(Try it):
Of the lines below, report only those that contain "some".

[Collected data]
================================
/-- KZ.DELKEYS overwrites the four arrays with four draws and clears SCHED and the round-key code; the key stays. -/
def Obligations.KzDelkeysOverwritesTheSchedule : Prop :=
  ∀ (ks : SlotIx) (s : State), refusalOf (.kzDelkeys ks) s = none → answersOk s 4 →
    exec (.kzDelkeys ks) s = .next
      { (afterAnswers s 4).ended 0x24 with
        slots := s.slots.set ks.toNat
          { s.slotAt ks with
            ek := drawBlocks (drawn s 0 160), em := drawBlocks (drawn s 1 160),
            dk := drawBlocks (drawn s 2 160), dm := drawBlocks (drawn s 3 160), rkicode := 0, sched := false } }

/-! ## Magma -/

/-- MG.SCHED stores the forward words and the negated words under the two drawn mask arrays, by addition; and the words
of the standard's key are R178's, in the native and in the compatible layout, with their negations and their code. -/
def Obligations.MgSchedStoresTheMaskedSchedule : Prop :=
  (∀ (ks : SlotIx) (s : State), refusalOf (.mgSched ks) s = none → answersOk s 2 →
    let sl := s.slotAt ks
    let keys := mgKeyWords s.cfg.compat sl.trueKey
    let fm := drawWords (drawn s 0 32)
    let im := drawWords (drawn s 1 32)
    exec (.mgSched ks) s = .next
      { (afterAnswers s 2).ended 0x30 with
        slots := s.slots.set ks.toNat
          { sl with
            fm := fm, fk := addWords keys fm, im := im, ik := addWords (negWords keys) im,
            rkicode := integrityCode ((keys ++ negWords keys).flatMap (toBytes 4)), sched := true } } ∧
    subWords (addWords keys fm) fm = keys ∧ subWords (addWords (negWords keys) im) im = negWords keys) ∧
  (let keys : List Word :=
    [0xffeeddcc, 0xbbaa9988, 0x77665544, 0x33221100, 0xf0f1f2f3, 0xf4f5f6f7, 0xf8f9fafb, 0xfcfdfeff]
   mgKeyWords false 0xffeeddccbbaa99887766554433221100f0f1f2f3f4f5f6f7f8f9fafbfcfdfeff = keys ∧
    mgKeyWords true 0xfffefdfcfbfaf9f8f7f6f5f4f3f2f1f000112233445566778899aabbccddeeff = keys ∧
    negWords keys =
      [0x00112234, 0x44556678, 0x8899aabc, 0xccddef00, 0x0f0e0d0d, 0x0b0a0909, 0x07060505, 0x03020101] ∧
    mgRoundCode keys (negWords keys) = 0x38880008)

/-- R171's checks of MG.ENC and MG.DEC before the draws, in their order; the tables are not among them. -/
def Obligations.MgBlockChecksInOrder : Prop :=
  ∀ (ks : SlotIx) (src dst : Addr) (s : State) (i : Instr) (e : CoreError),
    i = .mgEnc ks src dst ∨ i = .mgDec ks src dst → s.halted = false →
    firstFailure
      [(decide (s.cfg.nSlots ≤ ks.toNat), .slotRange ks),
       (decide ((s.slotAt ks).alg = .empty), .emptyData ks),
       (decide ((s.slotAt ks).alg ≠ .magma), .wrongEngine ks),
       (!(s.slotAt ks).sched, .unscheduled ks),
       (decide (s.cfg.memSize < src.toNat + 8), .srcRange),
       (decide (s.cfg.memSize < dst.toNat + 8), .dstRange),
       (!(s.slotAt ks).icodeSet, .noIcode ks),
       (decide (integrityCode (toBytes 32 (s.slotAt ks).trueKey) ≠ (s.slotAt ks).icode), .keyMismatch ks),
       (decide (mgRoundCode (subWords (s.slotAt ks).fk (s.slotAt ks).fm)
          (subWords (s.slotAt ks).ik (s.slotAt ks).im) ≠ (s.slotAt ks).rkicode), .roundKeyMismatch ks),
       (decide ((s.slotAt ks).res = 0), .dataResource ks)] = some e →
    exec i s = .next (s.endedWith (opcodeOf i) e.code e.sub e.slot)

/-- MG.ENC and MG.DEC make 32 draws, write the block at `src` crypted in their order of round keys to `dst` and take one
unit of resource. -/
def Obligations.MgBlockCommandsWriteTheOutput : Prop :=
  ∀ (ks : SlotIx) (src dst : Addr) (s : State) (i : Instr) (ord : List Nat),
    (i = .mgEnc ks src dst ∧ ord = encOrder) ∨ (i = .mgDec ks src dst ∧ ord = decOrder) →
    refusalOf i s = none → answersOk s 32 → readable s src.toNat 8 →
    let sl := s.slotAt ks
    let rho := (List.range 32).map fun r => drawn s r 4
    ∃ t, exec i s = .next t ∧
      t = { (afterAnswers s 32).ended (opcodeOf i) with
        mem := t.mem, slots := s.slots.set ks.toNat { sl with res := sl.res - 1 } } ∧
      memRead t.mem dst.toNat 8 = .ok (toBytes 8
        (mgCryptWith s.cfg.compat ⟨sl.fk, sl.fm, sl.ik, sl.im⟩ ord rho (ofBytes 64 (bytesAt s src.toNat 8)))) ∧
      ∀ a, ¬ within a dst.toNat 8 → memByte t.mem a = memByte s.mem a

/-- R170: the masked rounds equal the classical cipher of R164 for every value of the draws and of the masks; with R163's
worked values of t and g, and R178's block and ciphertext in both layouts and both directions. -/
def Obligations.MgMaskedRoundsAreTheClassicalCipher : Prop :=
  (∀ (compat : Bool) (keys fm im rho : List Word) (ord : List Nat) (b : HalfBlock),
    keys.length = 8 → fm.length = 8 → im.length = 8 → rho.length = 32 → ord = encOrder ∨ ord = decOrder →
    mgCryptWith compat ⟨addWords keys fm, fm, addWords (negWords keys) im, im⟩ ord rho b =
      mgBlock compat (mgClassical keys ord (mgHalves compat b))) ∧
  mgSubst 0xfdb97531 = 0x2a196f34 ∧ mgSubst 0x2a196f34 = 0xebd9f03a ∧ mgSubst 0xebd9f03a = 0xb039bb3d ∧
  mgSubst 0xb039bb3d = 0x68695433 ∧
  mgG 0x87654321 0xfedcba98 = 0xfdcbc20c ∧ mgG 0xfdcbc20c 0x87654321 = 0x7e791a4b ∧
  mgG 0x7e791a4b 0xfdcbc20c = 0xc76549ec ∧ mgG 0xc76549ec 0x7e791a4b = 0x9791c849 ∧
  (let keys : List Word :=
    [0xffeeddcc, 0xbbaa9988, 0x77665544, 0x33221100, 0xf0f1f2f3, 0xf4f5f6f7, 0xf8f9fafb, 0xfcfdfeff]
   mgClassical keys encOrder (0xfedcba98, 0x76543210) = (0x4ee901e5, 0xc2d8ca3d) ∧
    mgClassical keys decOrder (0x4ee901e5, 0xc2d8ca3d) = (0xfedcba98, 0x76543210) ∧
    mgHalves false (ofBytes 64 [0x10, 0x32, 0x54, 0x76, 0x98, 0xba, 0xdc, 0xfe]) = (0xfedcba98, 0x76543210) ∧
    mgHalves true (ofBytes 64 [0xfe, 0xdc, 0xba, 0x98, 0x76, 0x54, 0x32, 0x10]) = (0xfedcba98, 0x76543210) ∧
    toBytes 8 (mgBlock false (0x4ee901e5, 0xc2d8ca3d)) = [0x3d, 0xca, 0xd8, 0xc2, 0xe5, 0x01, 0xe9, 0x4e] ∧
    toBytes 8 (mgBlock true (0x4ee901e5, 0xc2d8ca3d)) = [0x4e, 0xe9, 0x01, 0xe5, 0xc2, 0xd8, 0xca, 0x3d])

/-- Decryption inverts encryption under either convention, for every key, all masks and all draws. -/
def Obligations.MgDecryptInvertsEncrypt : Prop :=
  ∀ (compat : Bool) (keys fm im rho rho' : List Word) (b : HalfBlock),
    keys.length = 8 → fm.length = 8 → im.length = 8 → rho.length = 32 → rho'.length = 32 →
    let m : MagmaArrays := ⟨addWords keys fm, fm, addWords (negWords keys) im, im⟩
    mgCryptWith compat m decOrder rho' (mgCryptWith compat m encOrder rho b) = b

/-- The two conventions: with key and block reversed byte for byte, the output under `COMPAT = 1` is the byte reversal of
the output under `COMPAT = 0`. -/
def Obligations.MgConventionsAreByteReversals : Prop :=
  ∀ (key : KeyBytes) (b : HalfBlock) (ord : List Nat),
    mgBlock true (mgClassical (mgKeyWords true (ofBytes 256 (toBytes 32 key).reverse)) ord
        (mgHalves true (ofBytes 64 (toBytes 8 b).reverse))) =
      ofBytes 64
        (toBytes 8 (mgBlock false (mgClassical (mgKeyWords false key) ord (mgHalves false b)))).reverse

/-- MG.DELKEYS overwrites the four arrays with four draws and clears SCHED and the round-key code; the key stays. -/
def Obligations.MgDelkeysOverwritesTheSchedule : Prop :=
  ∀ (ks : SlotIx) (s : State), refusalOf (.mgDelkeys ks) s = none → answersOk s 4 →
    exec (.mgDelkeys ks) s = .next
      { (afterAnswers s 4).ended 0x34 with
        slots := s.slots.set ks.toNat
          { s.slotAt ks with
            fk := drawWords (drawn s 0 32), fm := drawWords (drawn s 1 32),
            ik := drawWords (drawn s 2 32), im := drawWords (drawn s 3 32), rkicode := 0, sched := false } }

/-! ## XTS -/

/-- R194: doubling shifts the little-endian integer left one bit and adds 0x87 to the low byte when the top bit left. -/
def Obligations.TweakDoubling : Prop :=
  (∀ t : Block, doubleTweak t =
    BitVec.ofNat 128 (2 * t.toNat % 2 ^ 128) ^^^ (if 2 ^ 127 ≤ t.toNat then 0x87#128 else 0#128)) ∧
  doubleTweak (ofBytes 128 [0x01]) = ofBytes 128 [0x02] ∧
  doubleTweak (ofBytes 128 [0x80]) = ofBytes 128 [0x00, 0x01] ∧
  doubleTweak (ofBytes 128 (List.replicate 15 0 ++ [0x80])) = ofBytes 128 [0x87] ∧
  doubleTweak (ofBytes 128 (List.replicate 16 0xff)) = ofBytes 128 (0x79 :: List.replicate 15 0xff)

/-- R197: the sixteen checks of XTS.ENC and XTS.DEC in their order; the first that fails ends the command with no
re-masking and no draw: only the status registers change, and HALTED for the tables. -/
def Obligations.XtsChecksInOrder : Prop :=
  ∀ (ks kt : SlotIx) (src dst : Addr) (len : Word) (iv : Addr) (ivlen : Byte) (s : State) (i : Instr) (e : CoreError),
    i = .xtsEnc ks kt src dst len iv ivlen ∨ i = .xtsDec ks kt src dst len iv ivlen → s.halted = false →
    let d := s.slotAt ks
    let w := s.slotAt kt
    let bd := if d.alg = .magma then 8 else 16
    let nt := if w.alg = .magma then 2 else 1
    firstFailure
      [(decide (s.cfg.nSlots ≤ ks.toNat), .slotRange ks),
       (decide (s.cfg.nSlots ≤ kt.toNat), .slotRange kt),
       (decide (d.alg = .empty), .emptyData ks),
       (decide (w.alg = .empty), .emptyTweak kt),
       (!d.sched, .unscheduled ks),
       (!w.sched, .unscheduled kt),
       (decide (ks = kt), .sameSlot ks),
       (decide (len.toNat % bd ≠ 0), .lenNotMultiple),
       (decide (ivlen = 0 ∨ 16 < ivlen.toNat), .ivLength),
       (decide (0 < len.toNat ∧ s.cfg.memSize < src.toNat + len.toNat), .srcRange),
       (decide (0 < len.toNat ∧ s.cfg.memSize < dst.toNat + len.toNat), .dstRange),
       (decide (s.cfg.memSize < iv.toNat + ivlen.toNat), .ivRange),
       (decide ((d.alg = .kuz ∨ w.alg = .kuz) ∧ s.tablesValid = false), .noTables),
       (!d.icodeSet, .noIcode ks),
       (decide (keyCode d.trueKey ≠ d.icode), .keyMismatch ks),
       (decide (d.roundCode ≠ d.rkicode), .roundKeyMismatch ks),
       (!w.icodeSet, .noIcode kt),
       (decide (keyCode w.trueKey ≠ w.icode), .keyMismatch kt),
       (decide (w.roundCode ≠ w.rkicode), .roundKeyMismatch kt),
       (decide (d.res.toNat < len.toNat / bd), .dataResource ks),
       (decide (w.res.toNat < nt), .tweakResource kt)] = some e →
    exec i s = .next { s.endedWith (opcodeOf i) e.code e.sub e.slot with halted := decide (e = .noTables) }

/-- XTS.ENC and XTS.DEC with every request answered: the command succeeds, takes `nb` and `nt` off the two counters,
re-masks both slots without changing a true key, a flag but MASKED or a code, and writes nothing outside `dst`. -/
def Obligations.XtsCompletes : Prop :=
  ∀ (o : XtsOperands) (s : State) (i : Instr),
    i = .xtsEnc o.ks o.kt o.src o.dst o.len o.iv o.ivlen ∨ i = .xtsDec o.ks o.kt o.src o.dst o.len o.iv o.ivlen →
    s.Inv → refusalOf i s = none → readable s o.iv.toNat o.ivlen.toNat → readable s o.src.toNat o.len.toNat →
    answersOk s (xtsBlockDraws o s + 6) →
    ∃ t, exec i s = .next t ∧
      t = { (afterAnswers s (xtsBlockDraws o s + 6)).ended (opcodeOf i) with mem := t.mem, slots := t.slots } ∧
      (∀ a, ¬ within a o.dst.toNat o.len.toNat → memByte t.mem a = memByte s.mem a) ∧
      (∀ k, k ≠ o.ks → k ≠ o.kt → t.slotAt k = s.slotAt k) ∧
      (∀ k, (t.slotAt k).trueKey = (s.slotAt k).trueKey ∧ (t.slotAt k).alg = (s.slotAt k).alg ∧
        (t.slotAt k).icodeSet = (s.slotAt k).icodeSet ∧ (t.slotAt k).sched = (s.slotAt k).sched ∧
        (t.slotAt k).icode = (s.slotAt k).icode ∧ (t.slotAt k).rkicode = (s.slotAt k).rkicode) ∧
      (t.slotAt o.ks).masked = true ∧ (t.slotAt o.kt).masked = true ∧
      (t.slotAt o.ks).mask = drawn s (xtsBlockDraws o s) 32 ∧ (t.slotAt o.kt).mask = drawn s (xtsBlockDraws o s + 3) 32 ∧
      (t.slotAt o.ks).res.toNat + o.len.toNat / sizeOfSlotBlock s o.ks = (s.slotAt o.ks).res.toNat ∧
      (t.slotAt o.kt).res.toNat + tweakCost s o.kt = (s.slotAt o.kt).res.toNat

/-- The output of XTS.ENC and of XTS.DEC, in place or between buffers that do not overlap (R192 to R196, R200, R201).
XTS.ENC: block n at `dst` is the block n at `src` xor tw(n), encrypted under the data key's true value by its classical
cipher, xor tw(n). XTS.DEC, under the same tweaks: block n at `dst` is the block of which that is the block n at `src`.
Also where only the exit re-masking fails, by R203's last sentences (the model's reading: log 10). -/
def Obligations.XtsEncOutput : Prop :=
  ∀ (o : XtsOperands) (s t : State), s.Inv →
    readable s o.iv.toNat o.ivlen.toNat → readable s o.src.toNat o.len.toNat → answersOk s (xtsBlockDraws o s) →
    o.src = o.dst ∨ o.src.toNat + o.len.toNat ≤ o.dst.toNat ∨ o.dst.toNat + o.len.toNat ≤ o.src.toNat →
    let bd := sizeOfSlotBlock s o.ks
    let t0 := classicalTweak s.cfg.compat (s.slotAt o.kt) (ofBytes 128 (bytesAt s o.iv.toNat o.ivlen.toNat))
    let tw := tweakOfBlock bd t0
    let enc := classicalEncrypt s.cfg.compat (s.slotAt o.ks)
    (refusalOf (.xtsEnc o.ks o.kt o.src o.dst o.len o.iv o.ivlen) s = none →
      exec (.xtsEnc o.ks o.kt o.src o.dst o.len o.iv o.ivlen) s = .next t →
      ∀ n, n < o.len.toNat / bd →
        memRead t.mem (o.dst.toNat + bd * n) bd =
          .ok (toBytes bd (enc (ofBytes 128 (bytesAt s (o.src.toNat + bd * n) bd) ^^^ tw n) ^^^ tw n))) ∧
    (refusalOf (.xtsDec o.ks o.kt o.src o.dst o.len o.iv o.ivlen) s = none →
      exec (.xtsDec o.ks o.kt o.src o.dst o.len o.iv o.ivlen) s = .next t →
      ∀ n, n < o.len.toNat / bd →
        ∃ p, memRead t.mem (o.dst.toNat + bd * n) bd = .ok p ∧
          toBytes bd (enc (ofBytes 128 p ^^^ tw n) ^^^ tw n) = bytesAt s (o.src.toNat + bd * n) bd)

/-- The round trip: XTS.DEC with the same slots, IV and `ivlen` on the output of XTS.ENC restores the input, provided
both succeed, for every legal length and IV length (R204 item 1). -/
def Obligations.XtsRoundTrip : Prop :=
  ∀ (ks kt : SlotIx) (src mid dst : Addr) (len : Word) (iv : Addr) (ivlen : Byte) (s t u : State), s.Inv →
    (src = mid ∨ src.toNat + len.toNat ≤ mid.toNat ∨ mid.toNat + len.toNat ≤ src.toNat) →
    (mid = dst ∨ mid.toNat + len.toNat ≤ dst.toNat ∨ dst.toNat + len.toNat ≤ mid.toNat) →
    (∀ a, within a iv.toNat ivlen.toNat → ¬ within a mid.toNat len.toNat) →
    exec (.xtsEnc ks kt src mid len iv ivlen) s = .next t → t.code = 0 →
    exec (.xtsDec ks kt mid dst len iv ivlen) t = .next u → u.code = 0 →
    memRead u.mem dst.toNat len.toNat = memRead s.mem src.toNat len.toNat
================================
(Task solution):
       (decide ((s.slotAt ks).res = 0), .dataResource ks)] = some e →
       (decide (w.res.toNat < nt), .tweakResource kt)] = some e →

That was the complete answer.